In Re JULIO L

MARTONE, Justice,

dissenting.

¶ 19 I believe the evidence was sufficient to support a finding that the conduct here, in the context of a school setting, was seriously disruptive within the meaning of A.R.S. § 13-2904(A)(1). The principal told Julio that she wanted to talk to him about his behavior that morning and his failure to wear his uniform. Julio said “fuck you” to the principal, kicked over the chair next to him, and left the classroom. The principal was not only offended in her professional capacity, but was also disrupted from doing what it was she had intended to do. Her focus had to turn from talking to Julio about his behavior and not wearing the school uniform, to removing him as quickly as possible from the classroom.

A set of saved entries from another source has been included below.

namespace Sys2Proof.Machine

/-! ### The condition (R450) -/

/-- The model's test of a condition decides it. -/
theorem condTrue_iff_holds (cc : Cond) (s : State) : condTrue cc s = true ↔ Holds cc s := by
  cases cc <;> simp [condTrue, Holds]

section Conditional
variable {i : Instr} {s : State} {cc : Cond} {taken notTaken : Result}
  (hexec : exec i s = if condTrue cc s then taken else notTaken)
include hexec

theorem exec_of_holds (h : Holds cc s) : exec i s = taken :=
  hexec.trans (if_pos ((condTrue_iff_holds cc s).mpr h))

theorem exec_of_not_holds (h : ¬ Holds cc s) : exec i s = notTaken :=
  hexec.trans (if_neg fun hcond => h ((condTrue_iff_holds cc s).mp hcond))

end Conditional

/-! ### The target of a relative jump (R454) -/

/-- A byte extended to a word adds as the signed number it stands for, modulo 2^16. -/
theorem add_sext16_eq_ofInt (pc : Word) (e : Byte) : pc + sext16 e = .ofInt 16 (pc.toNat + e.toInt) := by
  have hsign := BitVec.toInt_eq_toNat_cond e
  rw [add_sext16_eq]
  apply BitVec.eq_of_toNat_eq
  simp only [BitVec.toNat_ofNat, BitVec.toNat_ofInt]
  split <;> omega

/-! ### What a call and a return leave of the stack -/

/-- What a call leaves: the word pushed, whatever pc and the cycle count are after it (R305). -/
theorem pushes_push16_setPc (s : State) (w target : Word) (n : Nat) :
    Pushes w s (((push16 s w).setPc target).addCycles n) := by
  rw [push16_eq]
  exact ⟨storesTwo_regs_cycles s _ _ _ _ _ _, rfl, by simp, by simp⟩

/-- What a return leaves: pc popped, with `ime` as it was or set (R306). -/
theorem returns_pop16_setPc (s : State) (ime : Bool) (n : Nat) :
    Returns ime s ((((pop16 s).2.setPc (pop16 s).1).setIme ime).addCycles n) := by
  rw [pop16_eq]
  exact ⟨rfl, rfl, fun _ => rfl, rfl, sameOutsideRegs_regs_cycles (s.setIme ime) _ _⟩

/-! ### The shapes of the control transfers -/

section Shapes
variable {i : Instr} {s : State}

/-- A routine that writes pc and reports no extra cycles jumps. -/
theorem jumps_of_setPc {w : Word} (h : exec i s = done i (s.setPc w)) : Jumps i s w :=
  ⟨_, h, ⟨fun _ => rfl, rfl, rfl, rfl⟩, sameOutsideRegs_regs_cycles s _ _, rfl⟩

/-- A routine that writes pc and reports its extra cycles is a taken jump. -/
theorem jumpsTaken_of_setPc {w : Word} (h : exec i s = doneTaken i (s.setPc w)) : JumpsTaken i s w :=
  ⟨_, h, ⟨fun _ => rfl, rfl, rfl, rfl⟩, sameOutsideRegs_regs_cycles s _ _, (Nat.add_assoc _ _ _).symm⟩

/-- A conditional transfer that is not taken leaves pc at the address after it: it writes back the pc it has. -/
theorem jumps_of_not_holds {cc : Cond} {taken : Result} (h : ¬ Holds cc s)
    (hexec : exec i s = if condTrue cc s then taken else done i s) : Jumps i s s.regs.pc :=
  jumps_of_setPc (exec_of_not_holds hexec h)

/-- A routine that pushes pc and jumps is a call. -/
theorem calls_of_push16 {target : Word} (h : exec i s = done i ((push16 s s.regs.pc).setPc target)) :
    ∃ t, exec i s = .next t ∧ Pushes s.regs.pc s t ∧ t.regs.pc = target ∧ CostsBase i s t :=
  ⟨_, h, pushes_push16_setPc s _ _ _, rfl, by simp [CostsBase, push16_eq]⟩

/-- The same with the extra cost: a conditional call that is taken. -/
theorem callsTaken_of_push16 {target : Word} (h : exec i s = doneTaken i ((push16 s s.regs.pc).setPc target)) :
    ∃ t, exec i s = .next t ∧ Pushes s.regs.pc s t ∧ t.regs.pc = target ∧ CostsTaken i s t :=
  ⟨_, h, pushes_push16_setPc s _ _ _, rfl, by simp [CostsTaken, push16_eq, Nat.add_assoc]⟩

¶ 20 The majority says that her job functions were not seriously disrupted because she was performing her duties in dealing with Julio’s behavior. Ante, at ¶ 9. But this is like saying a police officer cannot be assaulted because it is his job to deal with criminals. Her effort to talk to Julio about his behavior and his dress was disrupted. Once Julio kicked the chair, she said “that’s an officer referral, come on, let’s go.” Tr. Apr. 21, 1998 at 8. She thought it pretty serious to refer it to an officer. She had to then divert all her attention on Julio in order to get him out of the classroom.

¶ 21 This principal thought she needed the help of a police officer. It strikes me that whenever a teacher in an American classroom reasonably believes she needs the help of the police in order to control a student, and is thereby diverted from what she was doing, the evidence would be sufficient to support a finding of serious disruption. *6Here, the trial judge so found. For the reasons stated by the court of appeals, In re Julio L., 195 Ariz. 482, 990 P.2d 683 (1999), I would affirm that judgment. A teacher ought not have to wait for more violence to invoke the assistance of the juvenile justice system.